3. 2026, Quelle est la direction que prendra le stockage d'énergie au Moyen-Orient ?
À l’aube de 2026, le marché du stockage d’énergie au Moyen-Orient est sur le point de connaître de profonds changements structurels.
En marge du conflit actuel, les capitaux et les projets vont se concentrer plus rapidement dans des régions relativement sûres. Les pays bénéficiant d'une stabilité politique relative et d'infrastructures développées, comme Abou Dhabi aux Émirats arabes unis et l'Arabie saoudite, resteront les destinations privilégiées des capitaux et des projets d'envergure. Si les régions à haut risque telles que l'Irak, le Yémen et l'Iran présentent un potentiel de demande considérable, les investissements dans ces zones demeurent prudents.
Avant 2025, le stockage d'énergie au Moyen-Orient sert principalement à lisser les pics de consommation des grands réseaux électriques et énergie renouvelable L’intégration au réseau est essentielle. Cependant, en 2026, compte tenu de la volatilité du marché, les micro-réseaux décentralisés et les systèmes de stockage d’énergie indépendants pour les secteurs commercial et industriel devraient connaître une croissance exponentielle. Par exemple, la fourniture de systèmes de micro-réseaux photovoltaïques avec stockage indépendants aux ambassades, aux filiales de multinationales, aux hôtels haut de gamme, aux hôpitaux et aux centres de données pourrait constituer le segment de marché le plus dynamique en 2026.

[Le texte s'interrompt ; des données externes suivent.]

/-- DETAIL where no field applies (R97). -/
def noField : Nat := 0xFFFF

/-- The response classes of R94. -/
inductive RespClass where
  | a | b | c | d
deriving DecidableEq, Repr

/-- A row of the command index (R100): code, role bit (R102) or 5 for none, class, and Src P. -/
structure CmdRow where
  fam : Nat
  cmd : Nat
  role : Nat
  cls : RespClass
  petal : Bool
deriving DecidableEq, Repr

def cmdIndexA : List CmdRow := [
  ⟨1, 1, 0, .b, false⟩, ⟨1, 2, 0, .b, false⟩, ⟨1, 3, 0, .b, false⟩,
  ⟨2, 1, 0, .b, false⟩, ⟨2, 2, 0, .b, false⟩, ⟨2, 3, 0, .b, false⟩, ⟨2, 4, 0, .b, false⟩,
  ⟨2, 5, 0, .b, false⟩, ⟨2, 6, 0, .b, false⟩, ⟨2, 7, 3, .b, false⟩, ⟨2, 8, 3, .b, false⟩,
  ⟨3, 1, 0, .c, false⟩, ⟨3, 2, 0, .c, false⟩, ⟨3, 3, 2, .c, false⟩, ⟨3, 4, 2, .c, false⟩, ⟨3, 5, 2, .b, false⟩,
  ⟨4, 1, 0, .b, false⟩, ⟨4, 2, 2, .d, false⟩, ⟨4, 3, 2, .d, false⟩, ⟨4, 4, 2, .b, false⟩, ⟨4, 5, 2, .c, false⟩,
  ⟨4, 6, 2, .c, false⟩, ⟨4, 7, 0, .b, false⟩, ⟨4, 8, 0, .b, false⟩,
  ⟨5, 1, 0, .b, false⟩, ⟨5, 2, 2, .b, false⟩, ⟨5, 3, 2, .b, false⟩, ⟨5, 4, 2, .b, false⟩,
  ⟨6, 1, 0, .b, false⟩, ⟨6, 2, 2, .b, false⟩, ⟨6, 3, 0, .b, false⟩, ⟨6, 4, 5, .a, true⟩,
  ⟨7, 1, 0, .b, false⟩, ⟨7, 2, 0, .b, false⟩, ⟨7, 3, 0, .b, false⟩, ⟨7, 4, 2, .c, false⟩, ⟨7, 5, 2, .b, false⟩,
  ⟨7, 6, 2, .b, false⟩]

def cmdIndexB : List CmdRow := [
  ⟨8, 1, 0, .b, false⟩, ⟨8, 2, 4, .c, false⟩, ⟨8, 3, 4, .d, false⟩, ⟨8, 4, 4, .d, false⟩, ⟨8, 5, 4, .c, false⟩,
  ⟨8, 6, 4, .b, false⟩, ⟨8, 7, 4, .d, false⟩,
  ⟨9, 1, 0, .c, false⟩, ⟨9, 2, 0, .d, false⟩, ⟨9, 3, 2, .c, false⟩, ⟨9, 4, 5, .a, true⟩, ⟨9, 5, 0, .c, false⟩,
  ⟨10, 1, 3, .c, false⟩, ⟨10, 2, 3, .c, false⟩, ⟨10, 3, 3, .c, false⟩, ⟨10, 4, 3, .d, false⟩,
  ⟨10, 5, 3, .c, false⟩, ⟨10, 6, 3, .c, false⟩, ⟨10, 7, 3, .c, false⟩,
  ⟨11, 1, 0, .b, false⟩, ⟨11, 2, 1, .b, false⟩, ⟨11, 3, 1, .b, false⟩, ⟨11, 4, 1, .b, false⟩,
  ⟨11, 5, 2, .c, false⟩, ⟨11, 6, 0, .b, false⟩,
  ⟨12, 1, 0, .b, false⟩, ⟨12, 2, 0, .b, false⟩, ⟨12, 3, 2, .c, false⟩, ⟨12, 4, 0, .b, false⟩, ⟨12, 5, 2, .c, false⟩,
  ⟨13, 1, 0, .b, false⟩, ⟨13, 2, 0, .b, false⟩, ⟨13, 3, 2, .c, false⟩, ⟨13, 4, 0, .b, false⟩,
  ⟨13, 5, 2, .d, false⟩, ⟨13, 6, 1, .a, true⟩,
  ⟨14, 1, 0, .b, false⟩, ⟨14, 2, 0, .b, false⟩, ⟨14, 3, 2, .c, false⟩, ⟨14, 4, 1, .b, false⟩,
  ⟨15, 1, 0, .b, false⟩, ⟨15, 2, 0, .b, false⟩, ⟨15, 3, 2, .c, false⟩, ⟨15, 4, 1, .a, true⟩,
  ⟨15, 5, 1, .b, false⟩, ⟨15, 6, 0, .b, false⟩,
  ⟨16, 1, 0, .c, false⟩, ⟨16, 2, 0, .d, false⟩, ⟨16, 3, 2, .c, false⟩]

/-- The command index of R100. -/
def cmdIndex : List CmdRow := cmdIndexA ++ cmdIndexB

/-- The bound of a class in ns; class D has none (R94). -/
def classBound : RespClass → Option Nat
  | .a => some 100000
  | .b => some 10000000
  | .c => some 1000000000
  | .d => none

/-- The index row of a command. -/
def cmdRow (fam cmd : Nat) : Option CmdRow := cmdIndex.find? (fun r => r.fam == fam && r.cmd == cmd)

/-- A family served only for a secure-world session (R99). -/
def famSecure (fam : Nat) : Bool := fam == 8 || fam == 10

/-- Whether active roles may issue a command of a role (R90). -/
def mayIssue (active role : Nat) : Bool :=
  match role with
  | 0 => active != 0
  | 1 => bitOf active 1 || bitOf active 2
  | 2 => bitOf active 2
  | 3 => bitOf active 3
  | 4 => bitOf active 4
  | _ => false

/-! ### Sessions -/

/-- The session at an index. -/
def State.sess (s : State) (i : Nat) : Session := s.mbx.sessions.getD i {}

/-- Changes the hidden part of a session. -/
def State.updSess (s : State) (i : Nat) (f : Session → Session) : State :=
  { s with mbx := { s.mbx with sessions := listSet s.mbx.sessions i f } }

/-- An outstanding request is of class D. -/
def outIsD (o : Outst) : Bool :=
  match cmdRow o.fam o.cmd with | some r => r.cls == .d | none => false

/-- MBX_SESSn shows the outstanding requests of session i (R109). -/
def showOut (i : Nat) (s : State) : State :=
  let o := (s.sess i).out
  (s.set (Reg.mbxSessOutstanding i) o.length).set (Reg.mbxSessDOutstanding i) (o.filter outIsD).length

/-- MBX_STATUS counts the open sessions (R109). -/
def showSessions (s : State) : State :=
  let n := ((List.range 16).filter (fun i => s.on (Reg.mbxSessOpen i))).length
  let m := ((List.range 16).filter (fun i => s.on (Reg.mbxSessOpen i) && s.on (Reg.mbxSessSecure i))).length
  (s.set Reg.mbxStatusSessions n).set Reg.mbxStatusSecSessions m

/-- A class D request stays outstanding until its final response (R83). -/
def holdOpen (i : Nat) (o : Outst) (s : State) : State :=
  showOut i (s.updSess i (fun c => { c with out := c.out ++ [o] }))

/-- The 4-byte payload of a final response that is not OK (R97). -/
def detailBytes (d : Nat) : List Byte := leBytes 2 d ++ zeros 2

/-- The segments of a payload on a TLS stream (R84): 64 KiB each but the last. -/
def segmentsOf : Nat → List Byte → List (List Byte)
  | 0, b => [b]
  | n + 1, b => if b.length ≤ 65536 then [b] else b.take 65536 :: segmentsOf n (b.drop 65536)

/-- A message as its session's TLS stream carries it (R80, R84). -/
def streamBytes (fam cmd seq flags status : Nat) (payload : List Byte) : List Byte :=
  let l := segmentsOf 15 payload
  ((List.range l.length).zip l).flatMap (fun p =>
    headerBytes fam cmd seq p.2.length flags status p.1 l.length ++ p.2)

/-- What a session's stream carries of a message that the module sends (R80, R81, R103); none where it is no message. -/
def wireBytes : OutMsg → Option (Nat × List Byte)
  | .response i seq fam cmd st cancel p => some (i, streamBytes fam cmd seq (if cancel then 0x11 else 0x01) st p)
  | .progress i seq fam cmd p => some (i, streamBytes fam cmd seq 0x03 stInProgress p)
  | .notification i seq p => some (i, streamBytes 0x02 0x80 seq 0x08 0 p)
  | _ => none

Dans le même temps, le contexte conflictuel impose des améliorations technologiques. Les entreprises exigeront désormais des systèmes de stockage d'énergie non seulement une forte densité énergétique et une longue durée de vie, mais aussi une protection renforcée, une conception simplifiée pour l'exploitation et la maintenance, ainsi qu'une gestion intelligente de l'énergie.
Au Moyen-Orient, la demande en stockage d'énergie restera certainement forte à l'avenir. Cependant, pour les entreprises de stockage d'énergie qui s'internationalisent, les enjeux à prendre en compte ne sont pas uniquement d'ordre commercial.